Because it is a move and not a copy

So far, we don't have a clear idea for how moves and copies would be any different operationally (and, thus, in terms of UB).

bjorn3 commented 3 years ago

More UB means more compiler freedom, so from a compiler perspective the conservative approach would be to do more copies... right?

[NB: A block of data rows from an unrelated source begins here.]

-- ==== Sys2Proof/Machine/Dispatch.lean ====
section
/-! DEFINITION. One arm for each command. -/

namespace Sys2Proof.Machine
open Sys2Proof
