-- ==== Sys2Proof/Certificates/Slice0/Obligations.lean ====
section
/-! DEFINITION. The statements for the provers. -/

set_option linter.all false

open Sys2Proof Sys2Proof.Machine

/-- For every command c, every rest r of the queue and every state s, the step of s with c in front of r is exec of c on s with the queue r. (What each step holds) The queue is the model's own (log entry 1). -/
def Obligations.StepRunsTheCommandInFront : Prop :=
  ∀ (c : Instr) (r : List Instr) (s : State), step { s with pending := c :: r } = exec c { s with pending := r }

/-- When the queue is empty, a step answers a next state: time is one Braid cycle later, and the queue, the memories, the lanes, the Delta ports, the keys, the fabric, Backwater, power, the debug group, Rill and the counter of free values are as they were. (13.7 The time base, 13.8 Watchdogs) What passes on an empty queue is the model's reading (log entry 2). -/
def Obligations.EmptyQueueStepIsOneBraidCycle : Prop :=
  ∀ s : State, s.pending = [] → ∃ t, step s = .next t ∧ t.time = s.time + 1 ∧
    ∀ sp ∈ [StatePart.queue, .freeCtr, .lanes, .delta, .mems, .crypto, .fabric, .bw, .bwx, .power, .debug, .rill], part sp t = part sp s

/-- In a state with an empty queue whose TIMEBASE is driven by PLL_HW, one Braid cycle (five eighths of a nanosecond) that completes a PLL_HW cycle adds 65 536 to TIMEBASE, modulo 2^64, and a Braid cycle that completes none leaves it, unless the slow clock has a tick in that cycle. (13.7 The time base, Table 13.12) The phase of the two clocks is the model's reading (log entry 2). -/
def Obligations.TimebaseCountsNanoseconds : Prop :=
  ∀ s : State, s.pending = [] → s.tbase.slowDriven = false → s.slowPhase + 8 < 390625 →
    (3 ≤ s.hwPhase → ∃ t, step s = .next t ∧ t.tbase.tb = (s.tbase.tb + 65536) % tbWrap ∧ t.hwPhase = s.hwPhase - 3) ∧
    (s.hwPhase < 3 → ∃ t, step s = .next t ∧ t.tbase.tb = s.tbase.tb ∧ t.hwPhase = s.hwPhase + 5)

/-- After reset: DRAIN_MAX is 2 ms, HOLD_MAX 10 ms, AGE_QUANTUM 64, the ORB limits 1 ms and 10 ms, every quad at OP3, every engine in RESET with ENG_START 0, Headwater serves as though it had last finished channel 127, every channel is EMPTY, the first lock conflict goes to the Braid port, INC_SLOW is 2 000 000 000, every output of every router names (L2, VC3) as its last candidate, the event router serves as though it had last served source 511, no event is pending, every Delta port is DISABLED, every key slot EMPTY, every DRAM channel UNTRAINED with SR_IDLE 64 µs, and no scour region is defined. (R125, R69, R105, R108, R511, R55, R43, R67, 13.7 The time base, R106, R557, R340) -/
def Obligations.ResetLeavesWhatTheSpecStates : Prop :=
  let s := State.reset
  s.braid.drainMax = 2000 ∧ s.locks.holdMax = 10000 ∧ s.braid.ageQuantum = 64 ∧ s.braid.orbLocal = 1000 ∧ s.braid.orbFar = 10000 ∧
  (∀ q, (quadOf s q).op = 3) ∧ (∀ k, (engOf s k).st = .reset ∧ (engOf s k).start = 0) ∧ s.ferry.lastDone = 127 ∧ (∀ c, (chanOf s c).st = .empty) ∧
  s.locks.braidFirst = true ∧ s.tbase.incSlow = 2000000000 ∧ (∀ r out, tget (routerOf s r).rr 20 out = 20) ∧ s.events.last = 511 ∧ s.events.pend = [] ∧
  (∀ p, (portOf s p).st = .disabled) ∧ (∀ k, (slotOf s k).st = .empty) ∧ (∀ c, (dchOf s c).pwr = .untrained ∧ (dchOf s c).srIdle = 64) ∧ s.dram.walks = []

/-- State.reset is Safe: its memory is in the canonical form, and no life-cycle step is being programmed. (9.4 Life cycle, R391) -/
def Obligations.ResetIsSafe : Prop :=
  Safe State.reset

/-- From every state whose memory lists its bytes by strictly rising addresses and lists no zero byte, every step that answers a next state, whatever command is in front, leaves memory in that form again. (Device address map) -/
def Obligations.MemoryKeepsItsCanonicalForm : Prop :=
  ∀ s t : State, MemOk s → step s = .next t → MemOk t

/-- From every state in which a life-cycle step that is being programmed leads one state further, every step that answers a next state keeps that so, and leaves the fuses as they were but for a life-cycle state one step further (BLANK, PROVISIONED, SECURED, RETIRED) and an SVN counter that has not fallen. No command, no reset and no passing of time moves the life cycle back. (R391, R582) -/
def Obligations.LifeCycleMovesForwardOnly : Prop :=
  ∀ s t : State, FuseJobOk s → step s = .next t → FuseJobOk t ∧ FusesOnward s.dbg.fuses t.dbg.fuses

/-- For every command c, every state s and every part of the state that touches c does not list, when exec of c on s answers a next state that part is the same in it. touches lists, for each of the 272 commands, the parts it may change; no command touches the queue, the time or the phases of the clocks. (What each step holds) -/
def Obligations.EveryCommandStaysWithinItsParts : Prop :=
  (∀ (c : Instr) (s t : State), exec c s = .next t → ∀ sp, sp ∉ touches c → part sp t = part sp s) ∧
  ∀ c : Instr, StatePart.queue ∉ touches c ∧ StatePart.time ∉ touches c ∧ StatePart.hwPhase ∉ touches c ∧ StatePart.slowPhase ∉ touches c

/-- REQUEST_PRESENTED: an access other than a response or a PROBE at a listed endpoint whose outputs are not clamped is divided and presented; one part of it that has a target off its own NI, is not fenced, is no sibling access and finds its NI up is put at the end of the NI's waiting list. PACKET_INJECT: a packet that may be chosen, is of this device, meets no fence, does not turn around in its NI, holds its ORB (or needs none), has a valid route and credit for all its flits leaves the list and becomes flits on the local input, with its route, its WAIT raised by the time it waited and, for a non-posted request of this device, the low 32 bits of BRAID_NOW plus the limit in DEADLINE. ORB_EXPIRY: an ORB whose DEADLINE BRAID_NOW has passed, and whose response is not arriving, is freed, counted, reported with cause 3, and its part answered TIMEOUT. (The clocks of the domain run.) (R28, R79, R91, R101, R109, R110) -/
def Obligations.RequestsEnterTheBraid : Prop :=
  (∀ (ep agent : Nat) (r : Req) (s : State), epListed ep = true → outClamped s ep = false → clockStopped s (epDomain ep) = false → r.op ≠ .rsp → r.op ≠ .probe →
    exec (.requestPresented ep agent r) s = .next (presentReq ep agent r s).2) ∧
  (∀ (ep dst : Nat) (p : Packet) (s : State), p.far = false → addrTarget (mapOf s ep) p.addr = some dst → fenced s ep = false → fenced s dst = false →
    dst ≠ ep → ferryChanOf p.addr = none → (niOf s ep).down = false →
    (niOf (presentPart ep p false s) ep).queue = (niOf s ep).queue ++ [(reserveOrb ep { p with dst := dst } s).1]) ∧
  (∀ (ep pid route : Nat) (p : Packet) (s : State), (niOf s ep).queue.find? (fun q => q.pid == pid) = some p → (niOf s ep).down = false →
    clockStopped s (braidDomain (colOf (epRouter ep))) = false → turnsAround s ep p = false → meetsFence s ep p = false → mayInject s ep p = true → p.op ≠ .probe → (nonPosted p.op = true → p.orb.isSome = true) → fromFar s p = false → routeOf s ep (legDst s ep p) = some route →
    tget (niOf s ep).used 0 p.vc + flitCount p ≤ vcDepth p.vc →
    ∃ t, exec (.packetInject ep pid) s = .next t ∧
      t.braid.wires = s.braid.wires ++ (flitsOf { p with
        route := route, wait := min 0xFFFF (p.wait + (s.time - p.presentedAt)),
        deadline := if nonPosted p.op then (braidNow s + (if p.far then s.braid.orbFar else s.braid.orbLocal) * usCycles) % 2 ^ 32 else p.deadline }).map
          (fun f => { hop := .input (epRouter ep) (epPort ep), flit := f, sentAt := s.time + f.idx }) ∧
      (niOf t ep).queue = (niOf s ep).queue.filter (fun x => x.pid != p.pid)) ∧
  (∀ (ep index d : Nat) (o : Orb) (s : State), (niOf s ep).orbs.find? (fun o => o.index == index) = some o → o.deadline = some d → d < braidNow s →
    wholePacket s ep o.pid = none → o.probe = false → clockStopped s (braidDomain (colOf (epRouter ep))) = false →
    exec (.orbExpiry ep index) s = .next (finishPart o.pid .timeout (min 0xFFFF (s.time - o.injectedAt)) [] 0
      (braidEv (epRouter ep) 3 1 (epPort ep) { vc := o.vc, dst := o.dst, src := ep, tag := o.index }
        (modNi ep (fun n => { n with orbs := n.orbs.filter (fun x => x.index != index), ctr := tinc n.ctr 5 }) s))))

The conservative choice here is assuming that the callee modifies the locals used to store arguments and thus that accessing the locals used for arguments after the call is UB. Even when under this conservative choice, it should be fine to omit the copy as the local isn't used anymore before being reinitialized.

So far, we don't have a clear idea for how moves and copies would be any different operationally (and, thus, in terms of UB).

Why would it be fine to read a local after it has been moved out of? The surface rust language doesn't even allow this and I think borrowck enforces this at the MIR level. Writing (aka reinitializing) is fine though.

RalfJung commented 3 years ago

The conservative choice here is assuming that the callee modifies the locals used to store arguments and thus that accessing the locals used for arguments after the call is UB.

Oh that's what you mean by "UB on the caller side", I see. Makes sense.

Why would it be fine to read a local after it has been moved out of? The surface rust language doesn't even allow this and I think borrowck enforces this at the MIR level. Writing (aka reinitializing) is fine though.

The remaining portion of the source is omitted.